In Santorum's view, the brilliance of America's founders “created a paradigm that has given America the best chance of any civilization in the history of man to endure the test of time.”
But America's well-balanced model is in danger, he warned.
“You'll see it in the public square today, and it's popular because it pretends to impose nobody's values on anybody. Yet it's an illusion because it uses a cloak of ‘neutrality,’ ‘objectivity’ and ‘rationality’ that results in the imposition of secular values on everybody while marginalizing faith and those who believe as ‘moralizing theocrats’.”
“I believe we all have an obligation to be good stewards of this great inheritance the ‘true remedies’ generations of Americans created with their last full measure of devotion.”
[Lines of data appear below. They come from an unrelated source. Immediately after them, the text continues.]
/-- One part of an advance: time passes over a stopped clock; a shorter time than is left to the tick adds to the
phase; at or past the tick the tick is a step and the rest of the time is the virtual-time source's next step (R233;
that the rest stands first in the schedule is log entry 9). -/
def Obligations.AdvanceTakesOneTickAtATime : Prop :=
  ∀ (s : State) (dt : Rat), 0 ≤ dt →
    (s.clk.running = false ∨ s.clk.disposed = true → exec (.vcAdvance dt) s = .next s) ∧
    (s.clk.running = true → s.clk.disposed = false →
      (s.clk.elapsed + dt < 1 / (s.clk.rate : Rat) →
        exec (.vcAdvance dt) s = .next { s with clk := { s.clk with elapsed := s.clk.elapsed + dt } }) ∧
      (1 / (s.clk.rate : Rat) ≤ s.clk.elapsed + dt →
        ∃ t : State, exec .vcTick s = .next t ∧ exec (.vcAdvance dt) s =
          .next { t with inbox := .vcAdvance (dt - (1 / (s.clk.rate : Rat) - s.clk.elapsed)) :: s.inbox }))

/-- An advance that no other agent interrupts fires the floor of `(elapsed + dt) / T` ticks and leaves the remainder of
the period (R157, R233): that many recomputes are made, one for each tick, and the phase is what is left over (with the
schedule of log entry 9). -/
def Obligations.UninterruptedAdvanceFiresFloorTicks : Prop :=
  ∀ (s : State) (dt : Rat), 0 ≤ dt → ClockInv s.clk → s.clk.running = true → s.inbox = [.vcAdvance dt] →
    ∃ t : State,
      Host.Core.run Sys2Proof.core (⌊(s.clk.elapsed + dt) * s.clk.rate⌋₊ + 1) s = .next t ∧
      t.inbox = [] ∧
      t.clk = { s.clk with
        elapsed := (s.clk.elapsed + dt) - (⌊(s.clk.elapsed + dt) * s.clk.rate⌋₊ : Rat) / (s.clk.rate : Rat) } ∧
      t.out.length = s.out.length + ⌊(s.clk.elapsed + dt) * s.clk.rate⌋₊ ∧
      t.psm = s.psm ∧ t.cs = s.cs ∧ t.sud = s.sud ∧ t.snd = s.snd ∧ t.rcv = s.rcv ∧ t.pend = s.pend ∧ t.dev = s.dev ∧
      t.bank.val =
        (if ⌊(s.clk.elapsed + dt) * s.clk.rate⌋₊ = 0 then s.bank.val else { s.bank.val with frameIrq := 1 })

/-! ## Register bank -/

/-- The fixed order of checks of a bank access: guard, then width, then unmapped; each answers 0 or does nothing and
makes its report (R171, R174, R178). -/
def Obligations.AccessChecksInOrder : Prop :=
  ∀ (s : State) (offset : Int) (width value : Nat),
    (s.bank.busy = true →
      exec (.rbRead offset width) s = .next ((s.report (.reentrant offset)).result (.value 0)) ∧
      exec (.rbWrite offset width value) s = .next (s.report (.reentrant offset))) ∧
    (s.bank.busy = false → width ≠ s.par.width →
      exec (.rbRead offset width) s = .next ((s.report (.badWidth offset width)).result (.value 0)) ∧
      exec (.rbWrite offset width value) s = .next (s.report (.badWidth offset width))) ∧
    (s.bank.busy = false → width = s.par.width → (∀ r ∈ s.par.regmap, r.index ≠ offset) →
      exec (.rbRead offset width) s = .next ((s.report (.unmappedRead offset)).result (.value 0)) ∧
      exec (.rbWrite offset width value) s = .next (s.report (.unmappedWrite offset value)))

/-- The bus-facing accesses are the bank's at width 8, as agent steps of their own; they do not go through the protocol
machine, and leave it and the select level as they are unless a hook of the declaration touches them; none of the
exemplar's does (R185, R186; that R33 lets a declared hook touch them is log entry 11). -/
def Obligations.BusAccessIsABankAccess : Prop :=
  ∀ (s : State) (offset : Int) (v : Byte), s.ended = false →
    (∃ (u : State) (n : Nat), exec (.rbRead offset 8) s = .next (u.result (.value n)) ∧
      exec (.busRead offset) s = .next (u.result (.byte (BitVec.ofNat 8 n))) ∧
      (keepsFrames s.par.regmap = true → u.psm = s.psm ∧ u.cs = s.cs)) ∧
    (∃ u : State, exec (.rbWrite offset 8 v.toNat) s = .next u ∧ exec (.busWrite offset v) s = .next u ∧
      (keepsFrames s.par.regmap = true → u.psm = s.psm ∧ u.cs = s.cs)) ∧
    keepsFrames exemplarMap = true

/-- An offset outside the exemplar's 14 indices, the ones outside 0 to 31 included, reads 0 and ignores writes, with a
report (R69, R105). -/
def Obligations.UnmappedOffsetsOfTheExemplar : Prop :=
  ∀ (s : State) (offset : Int) (v : Byte), s.ready → s.ended = false → offset ∉ exemplarIndices →
    exec (.busRead offset) s = .next
      { s with log := s.log ++ [.unmappedRead offset], out := s.out ++ [.result (.byte 0)] } ∧
    exec (.busWrite offset v) s = .next { s with log := s.log ++ [.unmappedWrite offset v.toNat] }

/-- A bus-side read of every exemplar register but RCVFIFO returns its image and changes nothing (R99, R142, R172). -/
def Obligations.RegisterReadsReturnTheImage : Prop :=
  ∀ (s : State) (offset : Int), s.ready → s.bounded → offset ∈ exemplarIndices → offset ≠ 1 →
    exec (.rbRead offset 8) s = .next { s with out := s.out ++ [.result (.value (registerImage s.bank.val offset))] }

/-- A bus-side read of RCVFIFO takes the oldest byte of the receive queue, or reads 0 with a report; a write is ignored
(R55). -/
def Obligations.ReceiveRegisterDequeues : Prop :=
  ∀ (s : State) (value : Nat), s.ready →
    (∀ b rest, s.rcv.bytes = b :: rest → exec (.rbRead 1 8) s =
      .next { s with rcv := { s.rcv with bytes := rest }, out := s.out ++ [.result (.value b.toNat)] }) ∧
    (s.rcv.bytes = [] → exec (.rbRead 1 8) s =
      .next { s with log := s.log ++ [.fifoUnderflow .rcv], out := s.out ++ [.result (.value 0)] }) ∧
    exec (.rbWrite 1 8 value) s = .next s

/-- A write to the status register is ignored, SNDBC and PERADDR store the low seven bits, and SNDFIFO and SUDFIFO store
the byte and append it to their queue (R56, R57, R58, R66, R68). -/
def Obligations.PlainAndFifoRegisterWrites : Prop :=
  ∀ (s : State) (value : Nat), s.ready →
    exec (.rbWrite 31 8 value) s = .next s ∧
    exec (.rbWrite 7 8 value) s = .next (s.withVal { s.bank.val with sndBc := value % 128 }) ∧
    exec (.rbWrite 28 8 value) s = .next (s.withVal { s.bank.val with perAddr := value % 128 }) ∧
    (∃ t : State, exec (.fqEnq1 .snd (BitVec.ofNat 8 value)) (s.withVal { s.bank.val with sndData := value % 256 }) =
        .next t ∧ exec (.rbWrite 2 8 value) s = .next t) ∧
    ∃ t : State, exec (.fqEnq1 .sud (BitVec.ofNat 8 value)) (s.withVal { s.bank.val with sudData := value % 256 }) =
        .next t ∧ exec (.rbWrite 4 8 value) s = .next t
“That's why we should feel so blessed to be here at a time when the land that God has so richly blessed is being put to the test. Many generations are never called to do great things, make great sacrifices to maintain liberty. We are the fortunate ones,” Santorum said.
“In Chapter Six of Isaiah, the prophet looked up to heaven and heard a voice that called out for someone to stand for God. Whom shall I send? The voice asked. And Isaiah responded ‘Here I am Lord, send me.’ This is our watch and like every generation we are being called Whom shall we send? What is your answer?” the former senator said in closing.
Each of the speakers answered questions from the audience before the symposium gave way to a cocktail hour. The evening was rounded out with a keynote address from Cardinal Raymond Burke in which he spoke about the importance of authentically Catholic colleges.
Charles McKinney, Director of Communications for Thomas More College, told CNA that the audience “responded extremely well to Senator Santorum’s speech. He received a long standing ovation for his remarks, and was mobbed by well-wishers after the event."